One of the most common head-scratchers for folks getting into **Machine Learning** is:  
> **Where does that "1" come from when we multiply the bias?**

Let’s clear it up with a super intuitive, real-world example: **calculating taxi fares**.

---

## Real-World Use Case: Taxi Pricing

A taxi charges according to this formula:

$$ \text{Fare} = 2.50 + 1.30 \times \text{km} $$

That’s just a straight line:

$$ y = b + m x $$

Or, in ML notation:

$$ y = w_0 + w_1 x $$

Where:
- **\$2.50** is the **flag drop** (fixed base fare, regardless of distance). This is the **intercept** or **bias**.
- **\$1.30/km** is the per-kilometer rate. This is the **slope** or **weight** of the input feature $x$.

### The Big Question

How do we express this in **matrix form** so we can compute **multiple fares at once**?

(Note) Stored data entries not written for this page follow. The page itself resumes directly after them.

/-- The upstream link is up: the fabric clock and every transmit clock come from it (R242, R277, R500). -/
def takeUpstream (p : Nat) (c : Capability) (s : State) : State :=
  if s.lnk.upstream = some p then
    let s1 := forEach [1, 2, 3] (fun g s => updPll g (fun x => { x with ref := .forwarded }) s) s
    { s1 with clk := { s1.clk with m := BitVec.ofNat 7 c.m.toNat }, lnk := { s1.lnk with refTaken := true } }
  else s

/-- LINK_UP (R250, step 9): MGMT and TXN open with the peer's credits, TIME opens on an upstream link, and existing
channels go on in their reserved slots. -/
def execLinkUp (port : Fin 6) (s : State) : Host.Outcome State Fault Refusal :=
  let p := port.val
  let x := portOf s p
  match x.peer with
  | none => .next s
  | some c =>
    if x.ready = false ∨ x.st = .up then .next s
    else
      let s1 := updPort p (fun x =>
        { x with
          st := .up, downCause := 0, upCount := satAdd x.upCount 1, ready := false, rxFrame := 0
          credReq := c.txnReqCredits.toNat, credRsp := c.txnRspCredits.toNat, credMgmt := c.mgmtCredits.toNat
          rxTxn := some [], rxMgmt := some [], errs := [] }) s
      let s2 := raise .linkUp [(8, p), (8, x.role.toNat), (8, x.txWidth.toNat), (8, x.rxWidth.toNat)] (takeUpstream p c s1)
      .next (checkFloors p s2)

/-! ## Lanes and widths -/

/-- The good receive lanes of a port, without a spare marked bad (R253, R266). -/
def goodRx (x : Port) : BitVec 9 :=
  let spare : BitVec 9 := if x.spareBad then 1#9 <<< physLane x.rxReversed 8 else 0
  ~~~x.rxFailed &&& ~~~spare

/-- A width step of the receive direction with the good lanes given (R253, R261). -/
def widthStep (x : Port) (good : BitVec 9) (lane : Nat) (widen : Bool) : LaneStep :=
  let r := laneMap (if x.rxReversed then reverseLanes good else good)
  { width := r.1, map := r.2.1.map (physLane x.rxReversed), spare := r.2.2, lane := BitVec.ofNat 8 lane, widen := widen,
    switch := none }

/-- FH_CTRL_DATA of a width request: the width code and the mask of good lanes in the sender's order (Table LNK-6). -/
def widthRequestData (x : Port) (w : BitVec 2) (good : BitVec 9) : BitVec 48 :=
  BitVec.ofNat 48 (w.toNat + 256 * (if x.rxReversed then reverseLanes good else good).toNat)

/-- Starts a spare switch or width step of the receive direction: its request goes out on the opposite direction, and the
packets in parts are lost (R262, R263). -/
def startStep (p : Nat) (st : LaneStep) (code : Byte) (data : BitVec 48) (s : State) : State :=
  updPort p (fun x => { x with rxStep := some st, rxTxn := none, rxMgmt := none, ctrlOut := x.ctrlOut ++ [(code, data)] }) s

/-- LANE_FAILED (R260 to R264): at width 8 a failed lane is replaced with a free spare; otherwise the link steps to the
widest width that its good lanes allow. With fewer than 2 good lanes, or with the opposite direction in a step of its own,
the link goes down. -/
def execLaneFailed (port : Fin 6) (lane : Fin 9) (s : State) : Host.Outcome State Fault Refusal :=
  let p := port.val
  let x := portOf s p
  if x.st ≠ .up then .next s
  else
    let y := { x with rxFailed := x.rxFailed ||| (1#9 <<< lane.val) }
    let s1 := updPort p (fun _ => y) s
    let good := goodRx y
    let spare := physLane x.rxReversed 8
    if !x.rxMap.contains lane.val then .next s1
    else if x.txStep.isSome ∨ widthFor (bitsOf good).length = 0 then .next (linkFall p .detect 5 s1)
    else if x.rxWidth = 3 ∧ x.rxSpare = false ∧ good.getLsbD spare then
      let st : LaneStep := { width := 3, map := x.rxMap.map (fun k => if k = lane.val then spare else k), spare := true,
                             lane := BitVec.ofNat 8 lane.val, widen := false, switch := none }
      .next (startStep p st 1 (BitVec.ofNat 48 (physLane x.rxReversed lane.val)) s1)
    else
      let st := widthStep y good lane.val false
      .next (startStep p st 2 (widthRequestData x st.width good) s1)

/-- The frame that the transmitter names for a switch, at least 16 frames ahead: its frame count is not part of the model,
so the number is a free value (R262, log 56). -/
def switchFrame (s : State) : BitVec 32 := (freeNow s).extractLsb' 0 32

/-- Starts a step of the transmit direction and acknowledges it (step 3 of Table LNK-8). -/
def acknowledge (p : Nat) (st : LaneStep) (failed : BitVec 9) (s : State) : State :=
  let f := switchFrame s
  updPort p (fun x => { x with txStep := some { st with switch := some f }, txFailed := failed,
                               ctrlOut := x.ctrlOut ++ [(3, f.zeroExtend 48)] }) (useFree 1 s)

/-- SPARE_REQUEST (R262). -/
def execSpareRequest (port : Fin 6) (lane : Fin 9) (s : State) : Host.Outcome State Fault Refusal :=
  let p := port.val
  let x := portOf s p
  if x.st ≠ .up ∨ x.txStep.isSome ∨ x.txSpare ∨ !x.txMap.contains lane.val then .next s
  else
    let st : LaneStep := { width := x.txWidth, map := x.txMap.map (fun k => if k = lane.val then 8 else k), spare := true,
                           lane := BitVec.ofNat 8 lane.val, widen := false, switch := none }
    .next (acknowledge p st (x.txFailed ||| (1#9 <<< lane.val)) s)

/-- WIDTH_REQUEST (R262). -/
def execWidthRequest (port : Fin 6) (code : BitVec 2) (mask : BitVec 9) (s : State) : Host.Outcome State Fault Refusal :=
  let p := port.val
  let x := portOf s p
  if x.st ≠ .up ∨ x.txStep.isSome ∨ code = 0 then .next s
  else
    let r := laneMap mask
    let st : LaneStep := { width := code, map := r.2.1.take (widthLanes code), spare := r.2.2 && code == 3, lane := 0xFF,
                           widen := decide (x.txWidth < code), switch := none }
    .next (acknowledge p st (~~~mask) s)

/-- LINK_ACKNOWLEDGE (R262): the frame at which the receive direction's step takes effect. -/
def execLinkAcknowledge (port : Fin 6) (frame : BitVec 32) (s : State) : Host.Outcome State Fault Refusal :=
  .next (updPort port.val (fun x =>
    match x.rxStep with
    | some st => { x with rxStep := some { st with switch := some frame } }
    | none => x) s)

/-- The receive direction's step takes effect: steps 4 and 5 of Table LNK-8 with the receiver's event. -/
def switchRx (p : Nat) (st : LaneStep) (s : State) : State :=
  let x := portOf s p
  let s1 := updPort p (fun x => { x with rxWidth := st.width, rxMap := st.map, rxSpare := st.spare, rxStep := none,
                                         rxTxn := some [], rxMgmt := some [], cmdWiden := none }) s
  let spared := st.width = x.rxWidth ∧ st.spare = true ∧ st.widen = false
  let s2 := if spared then
      raise .laneSpared [(8, p), (8, st.lane.toNat), (8, 0)]
        { s1 with start := { s1.start with lanesSpared := satAdd s1.start.lanesSpared 1 } }
    else raise .linkWidth [(8, p), (8, 0), (8, st.width.toNat), (16, (goodRx x).toNat)] s1
  let s3 := checkFloors p s2
  if st.widen then finishOpt x.cmdWiden .lnkDone p .ok s3 else finishOpt x.cmdWiden .lnkDone p .state s3

/-- The transmit direction's step takes effect. -/
def switchTx (p : Nat) (st : LaneStep) (s : State) : State :=
  let x := portOf s p
  let s1 := updPort p (fun x => { x with txWidth := st.width, txMap := st.map, txSpare := st.spare, txStep := none }) s
  let s2 := if st.width = x.txWidth then s1
    else raise .linkWidth [(8, p), (8, 1), (8, st.width.toNat), (16, (~~~x.txFailed).toNat)] s1
  checkFloors p s2

/-- LANE_MAP_SWITCH (R262): at the switch frame named. -/
def execLaneMapSwitch (port : Fin 6) (rx : Bool) (s : State) : Host.Outcome State Fault Refusal :=
  let x := portOf s port.val
  match (if rx then x.rxStep else x.txStep) with
  | some st =>
    if st.switch.isNone then .next s
    else .next (if rx then switchRx port.val st s else switchTx port.val st s)
  | none => .next s

/-- SPARE_LANE_CHECK (R266): more than 16 bit errors in a beacon period mark the unused spare bad; during a throttle the
check is stopped (R511). -/
def execSpareLaneCheck (port : Fin 6) (errors : BitVec 32) (s : State) : Host.Outcome State Fault Refusal :=
  let p := port.val
  let x := portOf s p
  if x.st ≠ .up ∨ x.rxSpare ∨ x.spareBad ∨ s.thm.throttle ∨ errors.toNat ≤ 16 then .next s
  else
    .next (raise .laneSpared [(8, p), (8, physLane x.rxReversed 8), (8, 1)]
      (updPort p (fun x => { x with spareBad := true }) s))

/-- WIDEN_PRBS_CHECK_DONE (R265): with the lanes of the check that are good, the link widens, or LNK.WIDEN ends with
ST_STATE where no wider width is possible. -/
def execWidenPrbsCheckDone (port : Fin 6) (good : BitVec 9) (s : State) : Host.Outcome State Fault Refusal :=
  let p := port.val
  let x := portOf s p
  match x.cmdWiden with
  | none => .next s
  | some org =>
    if x.rxStep.isSome then .next s
    else
      let inUse := BitVec.ofNat 9 (fieldsWord (x.rxMap.map (fun k => (k, 1))))
      let all := good ||| inUse
      let st := widthStep x all 0xFF true
      if st.width ≤ x.rxWidth ∨ x.txStep.isSome then
        .next (finish org .lnkDone p .state (updPort p (fun x => { x with cmdWiden := none }) s))
      else
        .next (startStep p st 2 (widthRequestData x st.width all)
          (updPort p (fun x => { x with rxFailed := ~~~all, spareBad := false }) s))

/-! ## Delay measurement and poison notices -/

/-- DELAY_MEASUREMENT_REQUEST (R254, Table LNK-6): echoed with the turnaround. -/
def execDelayMeasurementRequest (port : Fin 6) (stamp turnaround : BitVec 48) (s : State) :
    Host.Outcome State Fault Refusal :=
  let x := portOf s port.val
  if x.st = .measure ∨ x.st = .up then
    .next (updPort port.val (fun x => { x with ctrlOut := x.ctrlOut ++ [(5, stamp + turnaround)] }) s)
  else .next s

/-- DELAY_MEASUREMENT_REPLY (R254, R279): half the round trip in ps, with half the trim added to the receive and taken from
the transmit direction (DEDUCED, log 57). -/
def execDelayMeasurementReply (port : Fin 6) (stamp now : BitVec 48) (s : State) : Host.Outcome State Fault Refusal :=
  let x := portOf s port.val
  if x.st = .measure ∨ x.st = .up then
    let half := BitVec.ofNat 32 ((now - stamp).toNat / 2)
    let trim := x.asym.toInt / 2
    .next (updPort port.val (fun x => { x with rxWire := trimPs half trim, txWire := trimPs half (-trim) }) s)
  else .next s

/-- POISON_NOTICE (R298): the peer's receive direction is poisoned, or cleared. -/
def execPoisonNotice (port : Fin 6) (poisoned : Bool) (s : State) : Host.Outcome State Fault Refusal :=
  if (portOf s port.val).st = .up then
    .next (updPort port.val (fun x => { x with poisoned := poisoned || x.rxCut }) s)
  else .next s

/-! ## Clock loss and chain time -/

/-- UPSTREAM_CLOCK_LOST (R23, R246). -/
def execUpstreamClockLost (s : State) : Host.Outcome State Fault Refusal :=
  match s.lnk.upstream with
  | some p => if linkUpAt s p then .next (loseUpstream s) else .next s
  | none => .next s

/-- CLOCK_LOSS_RETRAIN (R246): 100 µs after the loss the member trains its ports again. -/
def execClockLossRetrain (s : State) : Host.Outcome State Fault Refusal :=
  .next { s with lnk := { s.lnk with lossWait := false } }

/-- FABRIC_CLOCK_LOST (R23). -/
def execFabricClockLost (cause : BitVec 8) (s : State) : Host.Outcome State Fault Refusal :=
  .next (loseFabricClock cause.toNat (match s.lnk.upstream with | some p => p | none => 0xFF) s)

/-- A frame's duration in fc at a width and the present fabric frequency, rounded up (R255, R271). -/
def frameFc (s : State) (w : BitVec 2) : Nat := (160 / widthLanes w * s.clk.m.toNat + 39) / 40

/-- A beacon of a port: it lies in the first frame that leaves in or after this fc, at a place that the frame sequence
fixes and the model does not hold; the fc and its fraction are free values within one frame (R276, log 58). -/
def sendBeacon (p : Nat) (s : State) : State :=
  let x := portOf s p
  if x.st = .up ∧ s.lnk.upstream ≠ some p then
    let v := freeNow s
    let d := (v.extractLsb' 8 32).toNat % frameFc s x.txWidth
    updPort p (fun x => { x with beacon := some (s.clk.time + BitVec.ofNat 64 d, v.extractLsb' 0 8) }) (useFree 1 s)
  else s

/-- BEACON_SEND (R276): at a chain time that is a multiple of 2^20 a device locked to a chain sends a beacon on every port
that is not its upstream, once. A beacon period ends for the lane error counts (R260). -/
def execBeaconSend (s : State) : Host.Outcome State Fault Refusal :=
  if s.clk.timeLocked ∧ s.clk.time.toNat % 2 ^ 20 = 0 ∧ s.lnk.beaconAt ≠ some s.clk.time then
    let s1 := forEach (List.range 6) (fun p s => updPort p (fun x => { x with errs := [] }) (sendBeacon p s)) s
    .next { s1 with lnk := { s1.lnk with beaconAt := some s.clk.time } }
  else .next s

/-- The wire delay of the receive direction in 1/256 fc at the present fabric frequency (R278, R501). -/
def wireFrac (s : State) (x : Port) : Nat := x.rxWire.toNat * s.clk.m.toNat * 256 / 40000

/-- The nearest whole fc to a time in 1/256 fc. -/
def nearestFc (d : Int) : Int := (d + 128) / 256

/-- BEACON_RECEIVED (R244, R278, R279): on the upstream port, the first beacon after the fabric PLL locks sets chain time,
and each later one tracks the phase, slips the count, or counts as loss of the upstream clock. -/
def execBeaconReceived (port : Fin 6) (time : W64) (frac : Byte) (arriveFrac : Int) (s : State) :
    Host.Outcome State Fault Refusal :=
  let x := portOf s port.val
  if s.lnk.upstream ≠ some port.val ∨ x.st ≠ .up ∨ x.rxCut ∨ (pllOf s 0).locked = false then .next s
  else
    let due : Int := (256 * time.toNat + frac.toNat + wireFrac s x : Nat)
    if s.clk.timeLocked = false then
      .next { s with
        clk := { s.clk with time := BitVec.ofInt 64 (due / 256), phase := 0, unsync := false, timeLocked := true,
                            chainId := match x.peer with | some c => c.chainId | none => 0 }
        lnk := { s.lnk with slip := false } }
    else
      let d : Int := (256 * s.clk.time.toNat : Nat) + arriveFrac - due
      let n := nearestFc d
      let φ := d - 256 * n
      let s1 := { s with clk := { s.clk with phase := s.clk.phase - φ } }
      if 64 < φ.natAbs then .next (loseUpstream s)
      else if n = 0 ∧ φ.natAbs ≤ 16 then
        .next { s1 with clk := { s1.clk with unsync := s1.clk.unsync && !s.lnk.slip }, lnk := { s1.lnk with slip := false } }
      else
        let s2 := { s1 with clk := { s1.clk with time := s1.clk.time - BitVec.ofInt 64 n, unsync := true }
                            lnk := { s1.lnk with slip := true } }
        .next (raise .timeSlip [(8, port.val), (16, (BitVec.ofInt 16 φ).toNat), (64, (BitVec.ofInt 64 n).toNat)] s2)

end Sys2Proof.Machine
end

The base fare (\$2.50) doesn’t depend on any input variable — it’s constant. But in matrix multiplication, **every weight needs to be multiplied by something**.

**Solution:** Multiply the constant term by **1**.

$$ \text{Fare} = 2.50 \times \boxed{1} + 1.30 \times \text{km} $$

That **"1"** is what lets us fold the bias into clean, elegant **matrix notation**.

---

## Case 1: One Ride

Let’s compute the fare for a 10 km ride using **matrix math**.

```python
import numpy as np

# One ride: [1, km]
# The 1 is for the flag drop
x = np.array([1, 10])  # [bias, kilometers]

# Weights: [flag_drop, price_per_km]
w = np.array([2.5, 1.3])

# Compute fare
fare = x @ w  # Same as x.dot(w)

print(f"Ride: {x[1]} km")
print(f"Fare: ${fare:.2f}")
print(f"\nBreakdown:")
print(f"  Flag drop:     {w[0]} × {x[0]}  = ${w[0] * x[0]:.2f}")
print(f"  Per km:        {w[1]} × {x[1]} = ${w[1] * x[1]:.2f}")
print(f"  Total:                       ${fare:.2f}")
```

**Output:**
```
Ride: 10 km
Fare: $15.50

Breakdown:
  Flag drop:     2.5 × 1  =  $2.50
  Per km:        1.3 × 10 = $13.00
  Total:                    $15.50
```

### Matrix Notation (Single Sample)

$$ \hat{y} = \mathbf{x}^T \mathbf{w} = \begin{bmatrix} 1 & 10 \end{bmatrix} \begin{bmatrix} 2.5 \\ 1.3 \end{bmatrix} = 15.5 $$

**Dimensions:** $\mathbf{x}^T_{1 \times 2} \cdot \mathbf{w}_{2 \times 1} = \hat{y}$ (scalar)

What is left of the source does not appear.